◆ EXERCISE:
Nothing past the line containing "(∀ l r, l < 32" belongs in the output. Copy exactly every line of the data below from the first up to and including it.
-- SOURCE DATA follows --
/-- The registers of a group after each executing lane's result is written. -/
theorem Grp.writeAll_spec (g : Grp) (sh : Shape) (mi : Mi) (exec : Nat) (f : Nat → Nat) (he : exec ≠ 0) :
    (∀ l r, l < 32 → r < 255 → ((g.writeAll sh mi exec f).thr l).getG r = genAfter g sh mi exec f l r)
      ∧ (∀ r, r < 63 → (g.writeAll sh mi exec f).getU r = uniAfter g sh mi exec f r)
      ∧ (∀ l n, l < 32 → n < 7 → ((g.writeAll sh mi exec f).thr l).getP n = predAfter g sh mi exec f l n)
      ∧ (∀ l, ((g.writeAll sh mi exec f).thr l).pc = (g.thr l).pc) := by
  unfold Grp.writeAll genAfter uniAfter predAfter
  by_cases hp : sh.pd = true
  · simp only [hp, if_true, Bool.not_true, Bool.false_and, Bool.true_and]
    refine ⟨?_, ?_, ?_, ?_⟩
    · intro l r _ _
      rw [Grp.thr_foldl (fun l t => t.setP mi.dst.toNat (f l != 0)) _ _ _ (nodup_lanesOf _)]
      split <;> simp
    · intro r _
      rw [Grp.getU_foldl (fun l t => t.setP mi.dst.toNat (f l != 0))]
      simp
    · intro l n hl hn
      rw [Grp.thr_foldl (fun l t => t.setP mi.dst.toNat (f l != 0)) _ _ _ (nodup_lanesOf _)]
      by_cases hx : exec.testBit l = true
      · rw [if_pos (by simp [hl, hx]), Thr.getP_setP _ _ _ _ hn]
        by_cases hd : mi.dst.toNat = n
        · simp [hx, hd]
        · have : ¬ n = mi.dst.toNat := fun e => hd e.symm
          simp [hx, hd, this]
      · rw [if_neg (by simp [hx])]; simp [hx]
    · intro l
      rw [Grp.thr_foldl (fun l t => t.setP mi.dst.toNat (f l != 0)) _ _ _ (nodup_lanesOf _)]
      split <;> simp
  · have hp' : sh.pd = false := by simpa using hp
    simp only [hp', Bool.not_false, Bool.true_and, Bool.false_and]
    by_cases hu : mi.udst = true
    · simp only [hu, if_true, if_neg he, Bool.not_true, Bool.false_and, Bool.true_and]
      refine ⟨?_, ?_, ?_, ?_⟩
      · intro l r _ _; simp
      · intro r hr
        simp only [Bool.false_eq_true, if_false]
        rw [Grp.getU_setURegs _ _ _ _ _ hr]
        simp
      · intro l n _ _; simp
      · intro l; simp
    · have hu' : mi.udst = false := by simpa using hu
      simp only [hu', Bool.not_false, Bool.true_and, Bool.false_and]
      refine ⟨?_, ?_, ?_, ?_⟩
      · intro l r hl hr
        simp only [Bool.false_eq_true, if_false]
        rw [Grp.thr_foldl (fun l t => t.setRegs mi.dst.toNat sh.d (f l)) _ _ _ (nodup_lanesOf _)]
        by_cases hx : exec.testBit l = true
        · rw [if_pos (by simp [hl, hx]), Thr.getG_setRegs _ _ _ _ _ hr]
          simp [hx]
        · rw [if_neg (by simp [hx])]; simp [hx]
      · intro r _
        simp only [Bool.false_eq_true, if_false]
        rw [Grp.getU_foldl (fun l t => t.setRegs mi.dst.toNat sh.d (f l))]
      · intro l n _ _
        simp only [Bool.false_eq_true, if_false]
        rw [Grp.thr_foldl (fun l t => t.setRegs mi.dst.toNat sh.d (f l)) _ _ _ (nodup_lanesOf _)]
        split
        · exact (Thr.setRegs_keeps _ _ _ _).1 n
        · rfl
      · intro l
        simp only [Bool.false_eq_true, if_false]
        rw [Grp.thr_foldl (fun l t => t.setRegs mi.dst.toNat sh.d (f l)) _ _ _ (nodup_lanesOf _)]
        split
        · exact (Thr.setRegs_keeps _ _ _ _).2
        · rfl

/-! ### Issue -/

theorem SameRegs.refl (g : Grp) : SameRegs g g := ⟨fun _ _ => rfl, fun _ _ => rfl, fun _ => rfl⟩

theorem SameRegs.trans {g g' g'' : Grp} (h : SameRegs g g') (h' : SameRegs g' g'') : SameRegs g g'' :=
  ⟨fun l r => (h'.1 l r).trans (h.1 l r), fun l r => (h'.2.1 l r).trans (h.2.1 l r), fun r => (h'.2.2 r).trans (h.2.2 r)⟩

theorem Keeps.refl (s : State) : Keeps s s := ⟨rfl, fun _ _ _ => rfl⟩

theorem Keeps.trans {s t u : State} (h : Keeps s t) (h' : Keeps t u) : Keeps s u := by
  refine ⟨?_, fun k h1 h2 => (h'.2 k h1 h2).trans (h.2 k h1 h2)⟩
  have := h'.1
  rw [h.1] at this
  exact this

theorem Keeps.mk' {s t : State}
    (h : t = { s with groups := t.groups, regs := t.regs, strs := t.strs, slots := t.slots, halts := t.halts }) (hr : t.regs = s.regs) : Keeps s t :=
  ⟨h, fun _ _ _ => by rw [hr]⟩

theorem Keeps.peek {s t : State} (h : Keeps s t) (a : Nat) : t.peek a = s.peek a := by
  rw [h.1]; rfl

/-- A register of a thread unit has a key of its kind. -/
theorem unitReg_key (u off : Nat) (hu : u < 132) (ho : off < 0x1000000) :
    regKey (State.unitReg u off) / 2 ^ 36 = 0x03 ∨ regKey (State.unitReg u off) / 2 ^ 36 = 0x14 := by
  unfold State.unitReg regKey home
  split
  · left; simp only [Kind.code]; omega
  · right; simp only [Kind.code]; omega

theorem Keeps.setUnitReg (s : State) (u off v : Nat) (hu : u < 132) (ho : off < 0x1000000) : Keeps s (s.setReg (State.unitReg u off) v) := by
  refine ⟨rfl, fun k h1 h2 => ?_⟩
  simp only [State.setReg]
  refine SMap.get_set_ne _ _ _ _ (fun e => ?_)
  rcases unitReg_key u off hu ho with h | h
  · exact h1 (e ▸ h)
  · exact h2 (e ▸ h)

theorem Keeps.bumpUnit (s : State) (u off n : Nat) (hu : u < 132) (ho : off < 0x1000000) : Keeps s (s.bumpUnit u off n) := by
  unfold State.bumpUnit State.bump
  split
  · exact Keeps.refl s
  · exact Keeps.setUnitReg s u off _ hu ho

theorem Keeps.setGrp (s : State) (u k : Nat) (g : Grp) : Keeps s (s.setGrp u k g) := Keeps.mk' rfl rfl

theorem Keeps.addFlags (s : State) (p st idx fl : Nat) : Keeps s (s.addFlags p st idx fl) := by
  unfold State.addFlags
  split
  · exact Keeps.refl s
  · exact Keeps.mk' rfl rfl

theorem grp_congr {s t : State} (h : t.groups = s.groups) (u k : Nat) : t.grp u k = s.grp u k := by
  simp [State.grp, h]

/-- The bookkeeping of an issue moves the chosen threads' PC and touches no register. -/
theorem bookIssue_spec (s : State) (i : Iss) (ready : Nat) (forced : Bool) (hu : i.u < 132) :
    Keeps s (s.bookIssue i ready forced) ∧ SameRegs (s.grp i.u i.k) ((s.bookIssue i ready forced).grp i.u i.k)
      ∧ (∀ l, l < 32 → (((s.bookIssue i ready forced).grp i.u i.k).thr l).pc
          = if i.chosen.testBit l then i.next else ((s.grp i.u i.k).thr l).pc)
      ∧ (∀ u k, u * 32 + k ≠ i.u * 32 + i.k → (s.bookIssue i ready forced).grp u k = s.grp u k) := by
  unfold State.bookIssue
  set F : Nat → Thr → Thr := fun l t => if i.chosen.testBit l then { t with age := 0, pc := i.next }
    else if ready.testBit l && decide (i.u < 128) then { t with age := t.age + 1 } else t with hF
  have hfold : ∀ (ls : List Nat) (g : Grp), (ls.foldl (fun g l =>
      if i.chosen.testBit l then g.modThr l (fun t => { t with age := 0, pc := i.next })
      else if ready.testBit l && decide (i.u < 128) then g.modThr l (fun t => { t with age := t.age + 1 }) else g) g).getU
        = g.getU ∧ ∀ m, ls.Nodup → ((ls.foldl (fun g l =>
      if i.chosen.testBit l then g.modThr l (fun t => { t with age := 0, pc := i.next })
      else if ready.testBit l && decide (i.u < 128) then g.modThr l (fun t => { t with age := t.age + 1 }) else g) g).thr m)
        = if m ∈ ls then F m (g.thr m) else g.thr m := by
    intro ls
    induction ls with
    | nil => intro g; exact ⟨rfl, fun m _ => by simp⟩
    | cons j ls ih =>
      intro g
      simp only [List.foldl_cons]
      refine ⟨?_, ?_⟩
      · rw [(ih _).1]; funext n; split
        · rfl
        · split <;> rfl
      · intro m hn
        rw [(ih _).2 m (List.nodup_cons.1 hn).2]
        have hj : j ∉ ls := (List.nodup_cons.1 hn).1
        by_cases hm : m = j
        · subst hm
          rw [if_neg hj, if_pos List.mem_cons_self, hF]
          simp only
          split
          · rw [Grp.thr_modThr, if_pos rfl]
          · split
            · rw [Grp.thr_modThr, if_pos rfl]
            · rfl
        · have hjm : j ≠ m := fun e => hm e.symm
          have : ∀ g' : Grp, (if i.chosen.testBit j then g.modThr j (fun t => { t with age := 0, pc := i.next })
              else if ready.testBit j && decide (i.u < 128) then g.modThr j (fun t => { t with age := t.age + 1 }) else g) = g' → g'.thr m = g.thr m := by
            intro g' hg; rw [← hg]
            split
            · rw [Grp.thr_modThr, if_neg hjm]
            · split
              · rw [Grp.thr_modThr, if_neg hjm]
              · rfl
          rw [this _ rfl]
          simp [hm]
  obtain ⟨hU, hT⟩ := hfold (List.range 32) (s.grp i.u i.k)
  set g' := (List.range 32).foldl (fun g l =>
      if i.chosen.testBit l then g.modThr l (fun t => { t with age := 0, pc := i.next })
      else if ready.testBit l && decide (i.u < 128) then g.modThr l (fun t => { t with age := t.age + 1 }) else g) (s.grp i.u i.k) with hg'
  have hT' := fun m => hT m List.nodup_range
  set s1 : State := { s.setGrp i.u i.k { g' with pass := false } with slots := s.slots.set 31 i.u i.k } with hs1
  have hgrp : ∀ u k, (if forced then (s1.bumpUnit i.u 0x100 1).bumpUnit i.u 0x140 1 else s1.bumpUnit i.u 0x100 1).grp u k
      = (s.setGrp i.u i.k { g' with pass := false }).grp u k := by
    intro u k; apply grp_congr; split <;> simp [hs1]
  have hthr : ∀ l, (({ g' with pass := false } : Grp)).thr l = g'.thr l := fun _ => rfl
  refine ⟨?_, ?_, ?_, ?_⟩
  · have h0 : Keeps s s1 := Keeps.mk' rfl rfl
    have h1 := h0.trans (Keeps.bumpUnit _ i.u 0x100 1 hu (by decide))
    cases forced
    · exact h1
    · exact h1.trans (Keeps.bumpUnit _ i.u 0x140 1 hu (by decide))
  · rw [hgrp, State.setGrp_grp_same]
    refine ⟨?_, ?_, ?_⟩
    · intro l r; rw [hthr, hT', hF]; simp only; split
      · split
        · rfl
        · split <;> rfl
      · rfl
    · intro l r; rw [hthr, hT', hF]; simp only; split
      · split
        · rfl
        · split <;> rfl
      · rfl
    · intro r; exact congrFun hU r
  · intro l hl
    rw [hgrp, State.setGrp_grp_same, hthr, hT', hF, if_pos (List.mem_range.2 hl)]
    simp only
    split
    · rfl
    · split <;> rfl
  · intro u k h
    rw [hgrp, State.setGrp_grp_ne _ _ _ _ _ _ (fun e => h e.symm)]

/-- Delivery of the operands counts and fills register caches only (R180). -/
theorem delivery_spec (s : State) (sh : Shape) (mi : Mi) (i : Iss) (hu : i.u < 132) :
    Keeps s (s.delivery sh mi i) ∧ SameRegs (s.grp i.u i.k) ((s.delivery sh mi i).grp i.u i.k)
      ∧ (∀ l, (((s.delivery sh mi i).grp i.u i.k).thr l).pc = ((s.grp i.u i.k).thr l).pc)
      ∧ (∀ u k, u * 32 + k ≠ i.u * 32 + i.k → (s.delivery sh mi i).grp u k = s.grp u k) := by
  have hb : ∀ (s : State) off n, off < 0x1000000 → Keeps s (s.bumpUnit i.u off n) := fun s off n ho => Keeps.bumpUnit s i.u off n hu ho
  have hg : ∀ (s : State) off n u k, (s.bumpUnit i.u off n).grp u k = s.grp u k := fun s off n u k =>
    grp_congr (by simp) u k
  unfold State.delivery
  extract_lets srcs rc g hit missed s1 s2 s3 place
  split
  · refine ⟨hb _ _ _ (by decide), ?_, ?_, ?_⟩
    · rw [hg]; exact SameRegs.refl _
    · intro l; rw [hg]
    · intro u k _; rw [hg]
  · have hk3 : Keeps s s3 := ((hb s _ _ (by decide)).trans (hb s1 _ _ (by decide))).trans (hb s2 _ _ (by decide))
    have hg3 : ∀ u k, s3.grp u k = s.grp u k := fun u k => by simp only [s3, s2, s1, hg]
    have hplace : ∀ t, (∀ r, (place t).getG r = t.getG r) ∧ (∀ r, (place t).getP r = t.getP r) ∧ (place t).pc = t.pc := by
      intro t
      simp only [place]
      generalize missed = ms
      induction ms generalizing t with
      | nil => exact ⟨fun _ => rfl, fun _ => rfl, rfl⟩
      | cons x ms ih =>
        rw [List.foldl_cons]
        split
        · exact ih t
        · exact ih _
    refine ⟨hk3.trans (Keeps.setGrp _ _ _ _), ?_, ?_, ?_⟩
    · rw [State.setGrp_grp_same]
      refine ⟨?_, ?_, ?_⟩
      · intro l r
        rw [Grp.thr_foldl (fun _ => place) _ _ _ (nodup_lanesOf _)]
        split
        · exact (hplace _).1 r
        · rfl
      · intro l r
        rw [Grp.thr_foldl (fun _ => place) _ _ _ (nodup_lanesOf _)]
        split
        · exact (hplace _).2.1 r
        · rfl
      · intro r; rw [Grp.getU_foldl (fun _ => place)]
    · intro l
      rw [State.setGrp_grp_same, Grp.thr_foldl (fun _ => place) _ _ _ (nodup_lanesOf _)]
      split
      · exact (hplace _).2.2
      · rfl
    · intro u k h
      rw [State.setGrp_grp_ne _ _ _ _ _ _ (fun e => h e.symm), hg3]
-- SOURCE DATA concluded --
◆ OUTPUT OF THE TASK:
/-- The registers of a group after each executing lane's result is written. -/
theorem Grp.writeAll_spec (g : Grp) (sh : Shape) (mi : Mi) (exec : Nat) (f : Nat → Nat) (he : exec ≠ 0) :
    (∀ l r, l < 32 → r < 255 → ((g.writeAll sh mi exec f).thr l).getG r = genAfter g sh mi exec f l r)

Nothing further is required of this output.